Эглизак играл весь вечер, всю ночь и весь следующий день — пальцы двигались по безмолвной клавиатуре. Пришлось увести музыканта силой… Бедняга наконец понял, что произошло. Однако несчастье не может помешать ему закончить фугу! Правда, сам он ее никогда не услышит…
С того дня в церкви Кальфермата больше не звучал орган.
IV
Прошло полгода. Наступил очень холодный ноябрь. Снежная пелена, спускаясь с гор, покрывала улицы. Мы приходили в школу с красными носами и посиневшими от холода щеками. Обычно я ждал Бетти на углу площадки. Какой она была хорошенькой в своем зимнем наряде!

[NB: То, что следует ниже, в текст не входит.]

/-- A row-quantised row's header has arrived: the elements that waited for it go on (R81). -/
def State.passHeader (s : State) (at_ : Nat × Nat) (occ hdr : Nat) : State :=
  match (s.server at_.1).bags.find? fun b => b.uid == at_.2 with
  | none => s
  | some b =>
    let s1 := s.modBag at_.1 at_.2 fun k =>
      { k with hdrs := nset k.hdrs occ hdr, unread := k.unread.filter fun e => e.1.row.occ != occ }
    (b.unread.filter fun e => e.1.row.occ == occ).foldl (fun acc e => acc.applySector e.1 e.2.1 hdr e.2.2) s1

/-- A sector's data reaches the request's bag. The elements of a row-quantised row's further sectors are held until the header,
which its first sector brings, is there (R81). -/
def State.deliver (s : State) (r : Req) (bad : Bool) : State :=
  match (s.server r.srv).bags.find? fun b => b.uid == r.bag with
  | none => s
  | some b =>
    let img := s.memNat r.row.pa r.row.bytes
    let codes := (elemsIn r.row r.sector).map fun j => (j, rowCode r.row.fmt img j)
    if b.kind = 7 then
      (s.modBag r.srv r.bag fun k => { k with raw := nset k.raw r.sector (s.memNat (64 * r.sector) 64) }).applySector r codes 0 bad
    else if headerBits r.row.fmt = 0 then s.applySector r codes 0 bad
    else
      let at_ := s.hdrBag r
      if r.sector = r.row.pa / 64 then (s.applySector r codes (img % 2 ^ 32) bad).passHeader at_ r.row.occ (img % 2 ^ 32)
      else
        match ((s.server at_.1).bags.find? fun k => k.uid == at_.2).bind fun k => nfind k.hdrs r.row.occ with
        | some h => s.applySector r codes h bad
        | none => s.modBag at_.1 at_.2 fun k => { k with unread := k.unread ++ [(r, codes, bad)] }

/-- A request that finds its channel failed: the bag's command ends with reason 0x06 (R455, R474). -/
def State.failReq (s : State) (r : Req) : State :=
  match (s.server r.srv).bags.find? fun b => b.uid == r.bag with
  | none => s
  | some b =>
    let at_ := s.hdrBag r
    let s1 := s.modBag r.srv r.bag fun k => { k with left := k.left - 1, nowrite := true }
    let s2 := s1.leadCmd b.lead b.cmd fun d => { (d.addFault 0x06 none) with stop := true }
    (if r.sector = r.row.pa / 64 then s2.passHeader at_ r.row.occ 0 else s2).settlePhy r.srv r.bag

/-- The first request of a queue that can be served: a combining hit, or one whose channel is ready or failed (R99,
R473). -/
def State.servable (s : State) (u : Nat) (r : Req) : Bool :=
  let st := s.chanSt (64 * r.sector)
  -- a read does not pass a write to its sector that is held for the channel (R473)
  let behind := (s.unit u).uq.any fun q => q.nocomb && q.sector == r.sector && !s.pinned r.sector
  (st == 0 && !behind) || st == 3 || (s.combining u && (s.liveRct u).any (·.sector == r.sector))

— Это ты, Йозеф? — говорила она.
— Я, Бетти. Как сегодня холодно! Закутайся получше. Застегни шубку…
— Хорошо, Йозеф. Побежим?
— Давай. Я понесу твои книги. Смотри не простудись. Будет ужасно, если ты потеряешь свой голос!
— А ты свой, Йозеф!
Это и впрямь было бы ужасно. Подув на пальцы, мы со всех ног мчались к школе, пытаясь согреться бегом. В классе гудела печка. Дров не жалели. Ведь у подножия гор сколько угодно сучьев, наломанных ветром. Остается лишь собирать их. Господин Вальрюгис стоял на кафедре, надвинув на лоб меховую шайку. Потрескивали поленья, словно выстрелы из мушкета, сопровождая историю Вильгельма Телля. А я размышлял о том, что если эти события происходили зимой и у Геслера была всего одна шляпа, то, наверное, он простудился, пока шляпа болталась на верхушке шеста. Занимались мы усердно — чтение, правописание, арифметика, декламация, диктанты — учитель был нами доволен. А вот по музыке отставали. Найти достойную замену старому Эглизаку не удавалось. То же, чему он нас научил, в скором времени могло окончательно вылететь из головы! И если когда-нибудь в Кальфермате появится новый руководитель детской певческой школы, что за плачевное зрелище предстанет ему! Голоса утратили свою звонкость, орган тоже не звучал и требовал ремонта.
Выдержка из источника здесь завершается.